Если бы я как следует знал, в чем была ее беда, может быть, это помогло бы отчасти избавиться от того страха, с которым связывался в моем сознании ее образ. Мама говорила мне только, что бабушка прожила очень нелегкую, очень нерадостную жизнь. Много лет назад она лишилась двоих детей. А за год до моего рождения ее муж, то есть мой дедушка, тоже умер. В этом свете поведение бабушки было, конечно, оправданным. Но вот зачем она требует, чтобы мама снимала пробу со всего, что ставит перед нею на стол? Пока мама не попробует, бабушка ничего и есть не станет. Стало быть, она считает, что мама, ее же родная дочь, замышляет отравить ее? Сядет, руки на коленях, смотрит в тарелку. Ну и мама теперь, независимо от настроения бабушки, прежде чем раскладывать еду по тарелкам, демонстративно все пробует. Причем проделывает это со всеми, даже со мной. Хлебнет молока и ставит стакан передо мной, так что мне уже эта ее манера стала казаться нормальной.
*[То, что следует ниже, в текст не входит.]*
/-- No step takes the controller's own clock back. R29 lets its timers run on a clock that TIME_SET does not change; that the
clock moves at an idle step and at the end of a timer is the model's choice (log entries 1 and 2), and that POWER_UP does not
take it back is read from the rules (log entry 12). -/
def Obligations.ClockNeverGoesBack : Prop := ∀ s t : State, step s = .next t → s.ctl.clock ≤ t.ctl.clock

/-- Every command ends in a next state, and leaves the commands that wait as they are: that every row of the table has an
effect in every state is the model's choice (log entry 4). -/
def Obligations.CommandsLeaveTheQueue : Prop := ∀ (i : Instr) (s : State), ∃ t, exec i s = .next t ∧ t.pending = s.pending

/-! ## Codings -/

/-- A frame whose fields fit is the frame that its octets on the link spell (R40, R41). -/
def Obligations.FrameSurvivesTheLink : Prop := ∀ f : Frame, f.fits = true → parseFrame (frameOctets f) = some f

/-- An entry record whose fields fit its 22 octets is the one those octets spell, with an absent field as all ones; a site
record that passes the checks of its kind is the one its octets spell; and every verb to a transmitter or a drive, with
its parameter in the range its octets hold, is the verb that its code and its payload spell (R2, R3, R39, R41, R128). How a site
record's octets lie is the model's reading (log entry 5). -/
def Obligations.RecordsAndVerbsSurviveTheirOctets : Prop :=
  (∀ e : EntryRec, e.id < 65536 → e.days < 128 → e.start < 65536 → e.duration < 65536 →
    (∀ v, e.validFrom = some v → v < 65535) → (∀ v, e.validTo = some v → v < 65535) → e.tx < 256 → e.freq < 65536 →
    e.ant < 256 → (∀ v, e.bearing = some v → v < 65535) → e.power < 65536 → e.feed < 256 → e.priority < 256 →
    e.spare < 256 → (entryOctets e).length = 22 ∧ parseEntry (entryOctets e) = some e) ∧
  (∀ (t : Tables) (key : Nat) (r : SiteRec), firstFailed (recordChecks t key r) = none →
    (∀ l, r = .ratings l → l.length = 16) → parseSiteRec (kindOfRec r) (siteRecOctets r) = .ok r) ∧
  (∀ v : PlantVerb, (v = .carrierOn ∨ v = .carrierOff ∨ v = .query ∨ (∃ n, n < 65536 ∧ (v = .tune n ∨ v = .power n)) ∨
      (∃ n, n < 256 ∧ v = .feed n)) → parseTransmitterVerb v.code v.payload = v) ∧
  (∀ v : PlantVerb, (v = .stop ∨ v = .query ∨ (∃ n, n < 65536 ∧ v = .slew n) ∨ (∃ n, n < 256 ∧ v = .steer n)) →
    parseDriveVerb v.code v.payload = v)

/-- A report record takes 20 octets, and its frame has destination 0, source 120, tag 255 and verb 0 (R23, R36). What
its octets hold where its subject uses no number or it has no reference is the model's choice (log entry 6), and not stated
here. -/
def Obligations.ReportFrameForm : Prop :=
  ∀ r : Report, (reportOctets r).length = 20 ∧
    opsTxFrame (.report r) =
      { dest := 0, src := 120, kind := .report, tag := 255, verb := 0, payload := reportOctets r }

/-! ## The two ports -/

/-- Octets that spell no frame change nothing at either port; nor does a good frame that its port discards: at the
operations port one with a foreign source, a part tag, the kind ANSWER, STATUS or REPORT, or the kind LOAD and a
destination other than 120 (R18); at the plant port one of another kind than ANSWER and STATUS, or from a station that the
site tables do not know (R19). That the discarding rows carry the raw octets is the model's choice (log entry 7). -/
def Obligations.DiscardedFramesChangeNothing : Prop :=
  ∀ (raw : List Byte) (s : State), Still s.ctl →
    (parseFrame raw = none →
      exec (.opsFrameDiscard raw) s = .next s ∧ exec (.plantFrameDiscard raw) s = .next s) ∧
    (∀ f, parseFrame raw = some f →
      ((f.src < 121 ∨ 126 < f.src ∨ 128 ≤ f.tag ∨ f.kind = .answer ∨ f.kind = .status ∨
        f.kind = .report ∨ (f.kind = .load ∧ f.dest ≠ 120)) → exec (.opsFrameDiscard raw) s = .next s) ∧
      (((f.kind ≠ .answer ∧ f.kind ≠ .status) ∨ stationClass s.ctl.site.work f.src = none) →
        exec (.plantFrameDiscard raw) s = .next s))

/-- The operations transmitter (R22, R23): held off it sends nothing more, but finishes what it sends; made ready, or at the
end of a frame while it is not held off, it chooses the pending flow frame of the Load Intake, otherwise the oldest answer,
otherwise the oldest record, which counts as being sent from then on; a frame being sent goes on when it is made ready. At
the end of a frame a sent answer leaves the send queue and its place frees, the record being sent leaves the report queue,
and a flow frame leaves nothing behind. That the idle transmitter chooses at the end of every step is the model's reading
(log entry 8); that the end of a frame changes nothing while none is being sent is its choice (log entry 4). -/
def Obligations.OperationsTransmitterSends : Prop :=
  ∀ s : State, s.ctl.agenda = [] →
    let becomes := fun (c : Ctl) => (.next { s with ctl := c } : Host.Outcome State Fault Refusal)
    let chooses := fun (k : Link) => becomes (match s.ctl.load.flow, k.answers, k.reports with
      | some f, _, _ => { s.ctl with
          link := { k with opsTx := some (.flow f s.ctl.load.opener.station s.ctl.load.opener.tag) }
          load := { s.ctl.load with flow := none, told := decide (f = .pause) } }
      | none, a :: _, _ => { s.ctl with link := { k with opsTx := some (.answer a) } }
      | none, [], r :: rest => { s.ctl with
          link := { k with opsTx := some (.report r), reports := { r with sending := true } :: rest } }
      | none, [], [] => { s.ctl with link := k })
    let ends := fun (k : Link) =>
      if s.ctl.link.opsHeldOff = true then becomes { s.ctl with link := k } else chooses k
    exec .opsHoldOff s = becomes { s.ctl with link := { s.ctl.link with opsHeldOff := true } } ∧
    (s.ctl.link.opsTx = none → exec .opsReady s = chooses { s.ctl.link with opsHeldOff := false }) ∧
    (s.ctl.link.opsTx.isSome = true →
      exec .opsReady s = becomes { s.ctl with link := { s.ctl.link with opsHeldOff := false } }) ∧
    (s.ctl.link.opsTx = none → s.ctl.link.opsHeldOff = true → exec .opsFrameSent s = .next s) ∧
    (s.ctl.link.opsInput = [] →
      (∀ a rest, s.ctl.link.opsTx = some (.answer a) → s.ctl.link.answers = a :: rest →
        exec .opsFrameSent s = ends { s.ctl.link with opsTx := none, answers := rest }) ∧
      (∀ r rest, s.ctl.link.opsTx = some (.report r) → s.ctl.link.reports = { r with sending := true } :: rest →
        exec .opsFrameSent s = ends { s.ctl.link with opsTx := none, reports := rest }) ∧
      (∀ f d t, s.ctl.link.opsTx = some (.flow f d t) →
        exec .opsFrameSent s = ends { s.ctl.link with opsTx := none }))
Временами, когда все было хорошо, бабушка помогала матери готовить. Вообще-то она хорошо готовила, умела то, чего не умела мать.
— Мама, — говорила мать, — а почему бы тебе не сготовить этот твой чудный капустный суп?
Бабушку мать любила, это было заметно: когда бабушка заболевала, с матери сразу слетала вся ее самоуверенность. Она ужасно беспокоилась о ней. Все никак не могла заставить ее сходить к доктору. Отец по-доброму относился к бабушке, но не столь тесно с нею соприкасался, чтобы о ней беспокоиться. Дональд, как я подозреваю, дичился ее так же, как и я, хотя старался этого не показывать. Иногда он брал бабушку под руку, чтобы ей легче было спуститься с крыльца, когда в тихую погоду ее удавалось уговорить выйти подышать воздухом. Бабушка одолевала ступеньки на младенческий манер, на каждую становясь обеими ногами.
Говорила она по большей части на том, другом языке, которого я не понимал. Будучи в добром здравии, она благословляла меня, целовала в лоб, доставала из кошелька монетки и совала мне в руку.
— Вот, хорошему мальчику, — говорила она, — чтобы он себе что-нибудь купил.
Притянув к себе, уткнув меня лицом в свое костлявое плечо, она бормотала адресованные Богу наставления относительно здоровья, которым тот должен меня обеспечивать. Поскольку эти слова любви и заботы были на другом языке, они повергали меня в такое же точно смятение, как и проклятия, которые срывались с ее губ в дни, когда она чувствовала себя неважно.